=== AIM OF THE TASK ===
Take the listing below and print exactly the lines starting at the line containing "inductive Walk where" and ending at the line containing "Whether a leaf", both ends included, and no others.

***

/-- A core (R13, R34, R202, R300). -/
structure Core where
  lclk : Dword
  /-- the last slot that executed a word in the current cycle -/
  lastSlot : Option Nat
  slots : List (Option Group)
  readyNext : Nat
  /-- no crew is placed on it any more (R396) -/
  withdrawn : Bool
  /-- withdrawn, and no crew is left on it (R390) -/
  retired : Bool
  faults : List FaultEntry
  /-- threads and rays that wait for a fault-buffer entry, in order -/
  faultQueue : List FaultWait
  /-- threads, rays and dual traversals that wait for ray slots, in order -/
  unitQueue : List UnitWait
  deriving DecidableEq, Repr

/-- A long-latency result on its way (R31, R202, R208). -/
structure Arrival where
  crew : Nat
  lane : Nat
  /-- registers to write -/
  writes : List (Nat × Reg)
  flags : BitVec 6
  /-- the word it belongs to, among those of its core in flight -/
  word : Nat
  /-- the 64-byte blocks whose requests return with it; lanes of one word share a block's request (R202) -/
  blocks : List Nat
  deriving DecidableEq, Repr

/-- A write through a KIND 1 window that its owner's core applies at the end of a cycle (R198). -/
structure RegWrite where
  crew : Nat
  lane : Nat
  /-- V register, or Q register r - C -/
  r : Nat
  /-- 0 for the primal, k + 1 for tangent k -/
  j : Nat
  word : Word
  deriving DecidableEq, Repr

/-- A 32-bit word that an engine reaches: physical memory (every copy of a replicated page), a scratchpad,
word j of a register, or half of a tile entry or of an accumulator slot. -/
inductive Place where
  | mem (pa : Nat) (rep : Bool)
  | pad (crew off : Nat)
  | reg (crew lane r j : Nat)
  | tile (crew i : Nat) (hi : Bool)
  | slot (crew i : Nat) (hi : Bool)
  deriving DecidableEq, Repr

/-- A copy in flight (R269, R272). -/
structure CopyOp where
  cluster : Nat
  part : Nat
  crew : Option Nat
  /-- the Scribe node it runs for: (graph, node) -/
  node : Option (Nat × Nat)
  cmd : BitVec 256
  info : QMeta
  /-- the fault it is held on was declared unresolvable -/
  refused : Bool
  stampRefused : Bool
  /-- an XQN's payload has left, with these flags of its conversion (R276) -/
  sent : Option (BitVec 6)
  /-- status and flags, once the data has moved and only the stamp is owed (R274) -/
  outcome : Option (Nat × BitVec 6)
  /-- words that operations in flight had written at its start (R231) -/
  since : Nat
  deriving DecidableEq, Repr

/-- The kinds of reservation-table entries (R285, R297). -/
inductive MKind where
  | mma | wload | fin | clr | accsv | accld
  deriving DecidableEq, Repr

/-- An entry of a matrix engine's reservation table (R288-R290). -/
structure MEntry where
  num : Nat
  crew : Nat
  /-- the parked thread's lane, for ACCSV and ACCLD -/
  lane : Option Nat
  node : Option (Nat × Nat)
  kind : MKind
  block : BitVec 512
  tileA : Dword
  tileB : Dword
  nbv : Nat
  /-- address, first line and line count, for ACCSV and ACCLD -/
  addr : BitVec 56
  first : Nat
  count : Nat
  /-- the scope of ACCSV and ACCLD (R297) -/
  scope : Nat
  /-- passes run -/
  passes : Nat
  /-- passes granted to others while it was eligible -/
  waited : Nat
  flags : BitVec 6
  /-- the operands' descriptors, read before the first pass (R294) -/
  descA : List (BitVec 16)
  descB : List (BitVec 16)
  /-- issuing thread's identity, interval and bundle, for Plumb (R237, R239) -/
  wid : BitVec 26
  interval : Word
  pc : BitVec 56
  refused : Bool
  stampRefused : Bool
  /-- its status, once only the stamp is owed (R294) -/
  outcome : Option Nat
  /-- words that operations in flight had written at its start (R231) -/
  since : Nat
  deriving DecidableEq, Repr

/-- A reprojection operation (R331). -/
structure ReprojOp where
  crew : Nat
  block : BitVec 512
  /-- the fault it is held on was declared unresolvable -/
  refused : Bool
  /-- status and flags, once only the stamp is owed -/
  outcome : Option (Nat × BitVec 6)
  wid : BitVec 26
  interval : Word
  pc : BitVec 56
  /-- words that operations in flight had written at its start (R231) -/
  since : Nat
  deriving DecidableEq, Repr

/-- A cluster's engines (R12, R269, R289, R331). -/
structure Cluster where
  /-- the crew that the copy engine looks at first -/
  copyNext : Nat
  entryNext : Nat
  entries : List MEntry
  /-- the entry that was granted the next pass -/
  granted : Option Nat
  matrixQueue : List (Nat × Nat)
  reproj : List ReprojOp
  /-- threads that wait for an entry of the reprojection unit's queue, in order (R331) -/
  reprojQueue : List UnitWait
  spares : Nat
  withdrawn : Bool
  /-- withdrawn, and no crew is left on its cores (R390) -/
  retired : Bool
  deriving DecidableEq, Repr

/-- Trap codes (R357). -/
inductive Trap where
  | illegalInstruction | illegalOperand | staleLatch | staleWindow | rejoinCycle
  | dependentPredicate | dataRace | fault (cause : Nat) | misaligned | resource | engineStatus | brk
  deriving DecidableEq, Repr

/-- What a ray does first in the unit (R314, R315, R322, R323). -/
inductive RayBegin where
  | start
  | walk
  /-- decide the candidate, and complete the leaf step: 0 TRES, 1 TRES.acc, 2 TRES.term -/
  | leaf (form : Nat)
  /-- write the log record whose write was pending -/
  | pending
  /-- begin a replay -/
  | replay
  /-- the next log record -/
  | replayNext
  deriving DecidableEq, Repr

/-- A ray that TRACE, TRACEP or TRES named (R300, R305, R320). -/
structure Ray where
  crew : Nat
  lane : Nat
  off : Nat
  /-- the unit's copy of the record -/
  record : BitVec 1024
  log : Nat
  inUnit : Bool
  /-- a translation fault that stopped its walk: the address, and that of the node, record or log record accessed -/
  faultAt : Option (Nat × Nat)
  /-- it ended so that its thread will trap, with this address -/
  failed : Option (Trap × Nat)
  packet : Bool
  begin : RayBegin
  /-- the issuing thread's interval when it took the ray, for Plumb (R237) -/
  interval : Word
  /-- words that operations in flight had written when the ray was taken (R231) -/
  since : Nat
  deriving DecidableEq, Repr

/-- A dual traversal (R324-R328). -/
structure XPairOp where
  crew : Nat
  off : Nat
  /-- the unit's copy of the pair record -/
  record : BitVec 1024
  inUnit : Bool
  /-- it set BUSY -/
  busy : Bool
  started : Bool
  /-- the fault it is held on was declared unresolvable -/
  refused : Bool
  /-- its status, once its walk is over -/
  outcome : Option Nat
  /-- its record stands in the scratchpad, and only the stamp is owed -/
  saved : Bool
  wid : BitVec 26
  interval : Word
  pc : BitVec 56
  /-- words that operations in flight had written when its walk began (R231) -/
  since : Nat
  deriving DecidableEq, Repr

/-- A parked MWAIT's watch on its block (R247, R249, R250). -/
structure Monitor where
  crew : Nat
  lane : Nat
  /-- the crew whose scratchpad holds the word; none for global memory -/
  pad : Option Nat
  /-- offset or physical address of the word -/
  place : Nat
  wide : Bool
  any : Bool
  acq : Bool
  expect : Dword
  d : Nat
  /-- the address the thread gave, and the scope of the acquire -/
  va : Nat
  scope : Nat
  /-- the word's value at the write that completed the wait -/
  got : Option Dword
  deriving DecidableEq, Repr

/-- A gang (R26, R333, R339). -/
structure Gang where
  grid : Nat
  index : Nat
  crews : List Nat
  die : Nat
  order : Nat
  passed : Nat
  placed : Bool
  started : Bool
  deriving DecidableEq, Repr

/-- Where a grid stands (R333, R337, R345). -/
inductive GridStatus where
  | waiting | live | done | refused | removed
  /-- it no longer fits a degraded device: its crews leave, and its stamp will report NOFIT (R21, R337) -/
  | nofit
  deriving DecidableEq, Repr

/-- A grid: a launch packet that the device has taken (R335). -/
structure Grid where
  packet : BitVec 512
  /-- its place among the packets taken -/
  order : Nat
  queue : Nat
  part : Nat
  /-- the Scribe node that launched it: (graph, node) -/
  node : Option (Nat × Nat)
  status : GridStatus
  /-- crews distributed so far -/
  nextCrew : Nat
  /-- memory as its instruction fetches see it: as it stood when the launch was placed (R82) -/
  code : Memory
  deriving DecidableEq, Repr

***

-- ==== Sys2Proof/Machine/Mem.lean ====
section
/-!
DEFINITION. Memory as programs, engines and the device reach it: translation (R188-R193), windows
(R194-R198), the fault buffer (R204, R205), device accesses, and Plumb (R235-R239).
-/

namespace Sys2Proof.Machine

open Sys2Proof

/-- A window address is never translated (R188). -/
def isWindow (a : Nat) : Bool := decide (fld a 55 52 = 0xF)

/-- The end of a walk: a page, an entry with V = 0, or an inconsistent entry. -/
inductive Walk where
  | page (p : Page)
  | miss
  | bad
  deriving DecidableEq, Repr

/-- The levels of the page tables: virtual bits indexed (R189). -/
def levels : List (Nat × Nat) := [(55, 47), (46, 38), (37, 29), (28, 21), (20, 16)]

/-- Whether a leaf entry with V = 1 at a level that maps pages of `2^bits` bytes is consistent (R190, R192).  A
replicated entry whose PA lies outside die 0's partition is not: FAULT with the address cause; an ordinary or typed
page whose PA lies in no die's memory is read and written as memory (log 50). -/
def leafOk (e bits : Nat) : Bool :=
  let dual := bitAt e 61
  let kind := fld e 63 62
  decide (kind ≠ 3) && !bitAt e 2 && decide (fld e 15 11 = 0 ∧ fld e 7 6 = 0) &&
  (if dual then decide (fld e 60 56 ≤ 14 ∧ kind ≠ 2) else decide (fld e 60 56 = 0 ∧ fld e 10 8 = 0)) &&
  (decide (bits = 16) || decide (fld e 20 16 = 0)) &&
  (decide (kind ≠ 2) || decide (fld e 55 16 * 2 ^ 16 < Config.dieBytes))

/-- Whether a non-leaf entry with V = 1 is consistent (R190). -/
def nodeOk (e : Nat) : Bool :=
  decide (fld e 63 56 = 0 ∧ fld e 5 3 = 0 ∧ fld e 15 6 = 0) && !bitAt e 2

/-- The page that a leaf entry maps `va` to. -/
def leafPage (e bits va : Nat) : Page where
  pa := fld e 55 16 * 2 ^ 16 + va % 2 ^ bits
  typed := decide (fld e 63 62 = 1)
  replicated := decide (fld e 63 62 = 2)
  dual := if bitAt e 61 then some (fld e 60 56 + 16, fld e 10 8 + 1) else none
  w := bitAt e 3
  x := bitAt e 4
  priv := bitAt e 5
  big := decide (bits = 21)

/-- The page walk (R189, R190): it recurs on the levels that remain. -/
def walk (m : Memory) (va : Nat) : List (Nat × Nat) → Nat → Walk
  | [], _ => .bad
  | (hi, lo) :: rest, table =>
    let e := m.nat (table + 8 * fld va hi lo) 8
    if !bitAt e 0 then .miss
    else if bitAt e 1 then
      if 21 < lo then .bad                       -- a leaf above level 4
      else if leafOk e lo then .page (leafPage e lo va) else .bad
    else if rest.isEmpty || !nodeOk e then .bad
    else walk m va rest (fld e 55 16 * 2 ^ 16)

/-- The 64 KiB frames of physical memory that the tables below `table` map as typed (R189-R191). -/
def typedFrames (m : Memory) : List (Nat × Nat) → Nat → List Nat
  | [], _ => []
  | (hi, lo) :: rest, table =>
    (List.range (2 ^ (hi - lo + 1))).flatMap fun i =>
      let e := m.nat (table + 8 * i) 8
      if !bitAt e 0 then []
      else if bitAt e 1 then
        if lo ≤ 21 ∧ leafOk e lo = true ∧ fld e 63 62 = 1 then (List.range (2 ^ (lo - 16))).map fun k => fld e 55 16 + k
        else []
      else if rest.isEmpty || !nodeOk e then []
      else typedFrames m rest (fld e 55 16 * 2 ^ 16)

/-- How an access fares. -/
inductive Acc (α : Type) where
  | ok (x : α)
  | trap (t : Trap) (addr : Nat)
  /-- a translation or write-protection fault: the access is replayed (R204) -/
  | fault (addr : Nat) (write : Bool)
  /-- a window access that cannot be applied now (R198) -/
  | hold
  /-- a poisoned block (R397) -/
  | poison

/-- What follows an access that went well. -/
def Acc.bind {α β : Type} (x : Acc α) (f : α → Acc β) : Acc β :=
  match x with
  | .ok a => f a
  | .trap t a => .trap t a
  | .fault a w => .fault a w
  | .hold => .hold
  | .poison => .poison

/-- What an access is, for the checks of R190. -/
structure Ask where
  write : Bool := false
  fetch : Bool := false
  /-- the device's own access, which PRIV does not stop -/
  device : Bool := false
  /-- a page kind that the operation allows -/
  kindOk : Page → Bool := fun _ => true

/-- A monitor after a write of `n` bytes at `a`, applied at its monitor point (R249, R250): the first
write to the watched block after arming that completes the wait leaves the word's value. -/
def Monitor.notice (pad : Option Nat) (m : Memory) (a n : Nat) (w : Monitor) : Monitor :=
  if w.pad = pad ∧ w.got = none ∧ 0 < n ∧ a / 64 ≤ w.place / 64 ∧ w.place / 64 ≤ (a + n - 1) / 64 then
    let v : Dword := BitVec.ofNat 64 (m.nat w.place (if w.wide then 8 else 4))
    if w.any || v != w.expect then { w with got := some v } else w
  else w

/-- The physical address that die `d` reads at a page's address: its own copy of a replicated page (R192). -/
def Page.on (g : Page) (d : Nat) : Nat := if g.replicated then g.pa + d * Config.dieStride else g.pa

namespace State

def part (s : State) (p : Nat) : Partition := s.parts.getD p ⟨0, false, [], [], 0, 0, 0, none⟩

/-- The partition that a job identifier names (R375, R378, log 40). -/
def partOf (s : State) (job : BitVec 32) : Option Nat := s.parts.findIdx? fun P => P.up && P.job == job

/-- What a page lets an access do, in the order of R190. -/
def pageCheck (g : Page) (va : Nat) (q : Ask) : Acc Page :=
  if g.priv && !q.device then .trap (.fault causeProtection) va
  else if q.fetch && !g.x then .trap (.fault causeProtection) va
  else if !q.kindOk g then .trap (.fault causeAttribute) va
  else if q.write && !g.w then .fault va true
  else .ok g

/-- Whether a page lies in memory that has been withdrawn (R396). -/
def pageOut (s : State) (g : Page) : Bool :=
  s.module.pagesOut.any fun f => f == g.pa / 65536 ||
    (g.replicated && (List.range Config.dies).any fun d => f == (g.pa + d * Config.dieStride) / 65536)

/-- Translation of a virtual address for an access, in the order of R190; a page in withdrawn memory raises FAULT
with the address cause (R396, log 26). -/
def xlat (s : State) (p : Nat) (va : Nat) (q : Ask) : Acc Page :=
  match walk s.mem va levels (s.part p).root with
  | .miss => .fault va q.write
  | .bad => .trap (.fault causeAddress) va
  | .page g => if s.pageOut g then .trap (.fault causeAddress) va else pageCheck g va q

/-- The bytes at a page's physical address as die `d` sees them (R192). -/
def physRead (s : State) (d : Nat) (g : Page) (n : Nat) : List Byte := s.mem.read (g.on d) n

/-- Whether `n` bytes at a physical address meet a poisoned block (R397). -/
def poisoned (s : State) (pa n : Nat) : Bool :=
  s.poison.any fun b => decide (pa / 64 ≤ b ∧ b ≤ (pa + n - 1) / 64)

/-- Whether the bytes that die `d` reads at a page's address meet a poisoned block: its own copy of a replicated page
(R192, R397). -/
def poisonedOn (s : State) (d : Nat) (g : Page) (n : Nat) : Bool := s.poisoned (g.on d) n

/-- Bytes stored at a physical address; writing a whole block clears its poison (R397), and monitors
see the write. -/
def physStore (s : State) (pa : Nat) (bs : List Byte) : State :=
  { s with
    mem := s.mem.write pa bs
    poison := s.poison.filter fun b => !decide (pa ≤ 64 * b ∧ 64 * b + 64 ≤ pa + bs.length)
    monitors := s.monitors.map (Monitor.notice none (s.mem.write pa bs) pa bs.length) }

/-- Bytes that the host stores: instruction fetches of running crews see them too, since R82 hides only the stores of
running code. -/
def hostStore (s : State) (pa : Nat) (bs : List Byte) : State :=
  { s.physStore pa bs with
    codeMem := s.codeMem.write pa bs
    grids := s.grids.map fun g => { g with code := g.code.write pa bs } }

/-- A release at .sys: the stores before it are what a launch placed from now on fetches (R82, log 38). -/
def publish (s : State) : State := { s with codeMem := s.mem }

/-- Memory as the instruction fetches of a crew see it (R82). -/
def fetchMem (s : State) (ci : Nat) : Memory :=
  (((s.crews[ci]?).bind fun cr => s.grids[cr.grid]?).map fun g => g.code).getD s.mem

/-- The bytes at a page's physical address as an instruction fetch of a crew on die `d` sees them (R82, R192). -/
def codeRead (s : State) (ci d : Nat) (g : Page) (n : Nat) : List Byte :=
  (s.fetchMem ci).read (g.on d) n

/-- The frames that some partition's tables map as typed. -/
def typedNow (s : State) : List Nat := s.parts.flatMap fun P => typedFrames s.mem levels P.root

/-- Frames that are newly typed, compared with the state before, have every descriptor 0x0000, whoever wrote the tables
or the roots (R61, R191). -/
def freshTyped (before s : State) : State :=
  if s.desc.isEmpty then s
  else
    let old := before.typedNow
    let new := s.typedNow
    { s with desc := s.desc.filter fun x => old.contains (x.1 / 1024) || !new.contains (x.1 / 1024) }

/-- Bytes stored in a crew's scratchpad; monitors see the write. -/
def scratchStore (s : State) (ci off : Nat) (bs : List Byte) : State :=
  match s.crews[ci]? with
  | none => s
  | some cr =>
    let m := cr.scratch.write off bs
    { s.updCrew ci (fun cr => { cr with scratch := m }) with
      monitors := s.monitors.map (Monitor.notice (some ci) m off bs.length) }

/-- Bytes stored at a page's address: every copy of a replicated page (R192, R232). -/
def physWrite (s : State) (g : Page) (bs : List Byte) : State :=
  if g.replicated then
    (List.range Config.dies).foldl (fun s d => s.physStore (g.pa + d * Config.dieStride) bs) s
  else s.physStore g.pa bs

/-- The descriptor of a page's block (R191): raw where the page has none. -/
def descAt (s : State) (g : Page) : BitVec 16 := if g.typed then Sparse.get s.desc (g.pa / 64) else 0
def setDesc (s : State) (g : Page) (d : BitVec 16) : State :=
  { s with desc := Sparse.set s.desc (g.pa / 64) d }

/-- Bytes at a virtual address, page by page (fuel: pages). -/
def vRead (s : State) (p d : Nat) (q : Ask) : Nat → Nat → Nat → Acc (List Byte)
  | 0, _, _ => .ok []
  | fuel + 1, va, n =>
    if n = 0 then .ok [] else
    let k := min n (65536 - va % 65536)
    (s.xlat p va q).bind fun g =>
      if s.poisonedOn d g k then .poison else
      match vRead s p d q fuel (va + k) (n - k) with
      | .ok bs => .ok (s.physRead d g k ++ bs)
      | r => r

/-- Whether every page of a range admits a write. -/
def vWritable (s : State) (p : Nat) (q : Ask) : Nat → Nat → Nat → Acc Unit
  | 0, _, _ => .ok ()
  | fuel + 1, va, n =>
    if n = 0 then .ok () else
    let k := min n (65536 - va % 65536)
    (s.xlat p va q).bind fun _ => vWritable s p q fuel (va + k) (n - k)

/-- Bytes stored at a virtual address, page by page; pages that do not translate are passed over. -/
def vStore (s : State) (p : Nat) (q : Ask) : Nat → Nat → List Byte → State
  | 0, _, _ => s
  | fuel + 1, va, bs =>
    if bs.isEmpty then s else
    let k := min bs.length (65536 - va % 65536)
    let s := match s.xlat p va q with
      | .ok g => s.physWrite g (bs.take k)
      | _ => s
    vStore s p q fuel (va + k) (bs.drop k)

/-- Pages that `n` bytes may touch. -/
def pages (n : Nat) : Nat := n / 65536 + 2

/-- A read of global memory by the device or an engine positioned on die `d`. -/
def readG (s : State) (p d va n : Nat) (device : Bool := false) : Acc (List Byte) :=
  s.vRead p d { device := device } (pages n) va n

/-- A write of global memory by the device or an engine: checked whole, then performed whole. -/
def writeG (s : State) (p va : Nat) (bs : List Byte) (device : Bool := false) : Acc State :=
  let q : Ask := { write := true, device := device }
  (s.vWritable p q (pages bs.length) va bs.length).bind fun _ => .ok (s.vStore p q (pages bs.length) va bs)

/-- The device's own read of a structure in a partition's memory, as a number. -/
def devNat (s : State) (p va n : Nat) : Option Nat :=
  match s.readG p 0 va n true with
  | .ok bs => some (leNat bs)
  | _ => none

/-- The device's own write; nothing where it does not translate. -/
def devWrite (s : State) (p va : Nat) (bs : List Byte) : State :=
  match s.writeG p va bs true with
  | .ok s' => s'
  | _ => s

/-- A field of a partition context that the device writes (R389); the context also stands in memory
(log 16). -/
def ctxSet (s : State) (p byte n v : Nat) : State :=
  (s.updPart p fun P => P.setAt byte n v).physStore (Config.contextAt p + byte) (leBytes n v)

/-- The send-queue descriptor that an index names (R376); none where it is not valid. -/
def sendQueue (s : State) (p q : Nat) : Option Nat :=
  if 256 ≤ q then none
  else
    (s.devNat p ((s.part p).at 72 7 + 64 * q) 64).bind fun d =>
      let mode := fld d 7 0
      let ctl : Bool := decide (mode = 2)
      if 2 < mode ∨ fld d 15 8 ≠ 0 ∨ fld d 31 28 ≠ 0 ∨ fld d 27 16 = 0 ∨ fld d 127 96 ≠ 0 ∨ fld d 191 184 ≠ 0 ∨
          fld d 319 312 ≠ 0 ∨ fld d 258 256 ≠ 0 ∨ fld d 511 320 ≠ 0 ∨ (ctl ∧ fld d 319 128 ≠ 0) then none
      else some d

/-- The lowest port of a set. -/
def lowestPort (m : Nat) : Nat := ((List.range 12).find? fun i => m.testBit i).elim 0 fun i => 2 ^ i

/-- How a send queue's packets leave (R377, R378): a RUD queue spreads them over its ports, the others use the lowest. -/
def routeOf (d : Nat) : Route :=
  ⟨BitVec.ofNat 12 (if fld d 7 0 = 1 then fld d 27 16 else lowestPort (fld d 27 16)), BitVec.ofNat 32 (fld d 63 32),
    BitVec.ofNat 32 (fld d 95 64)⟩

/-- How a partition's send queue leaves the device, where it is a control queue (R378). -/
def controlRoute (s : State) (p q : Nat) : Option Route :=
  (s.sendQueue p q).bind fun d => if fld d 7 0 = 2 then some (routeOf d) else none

***

=== ANSWER FOR THIS EXERCISE ===
inductive Walk where
  | page (p : Page)
  | miss
  | bad
  deriving DecidableEq, Repr

/-- The levels of the page tables: virtual bits indexed (R189). -/
def levels : List (Nat × Nat) := [(55, 47), (46, 38), (37, 29), (28, 21), (20, 16)]

/-- Whether a leaf entry with V = 1 at a level that maps pages of `2^bits` bytes is consistent (R190, R192).  A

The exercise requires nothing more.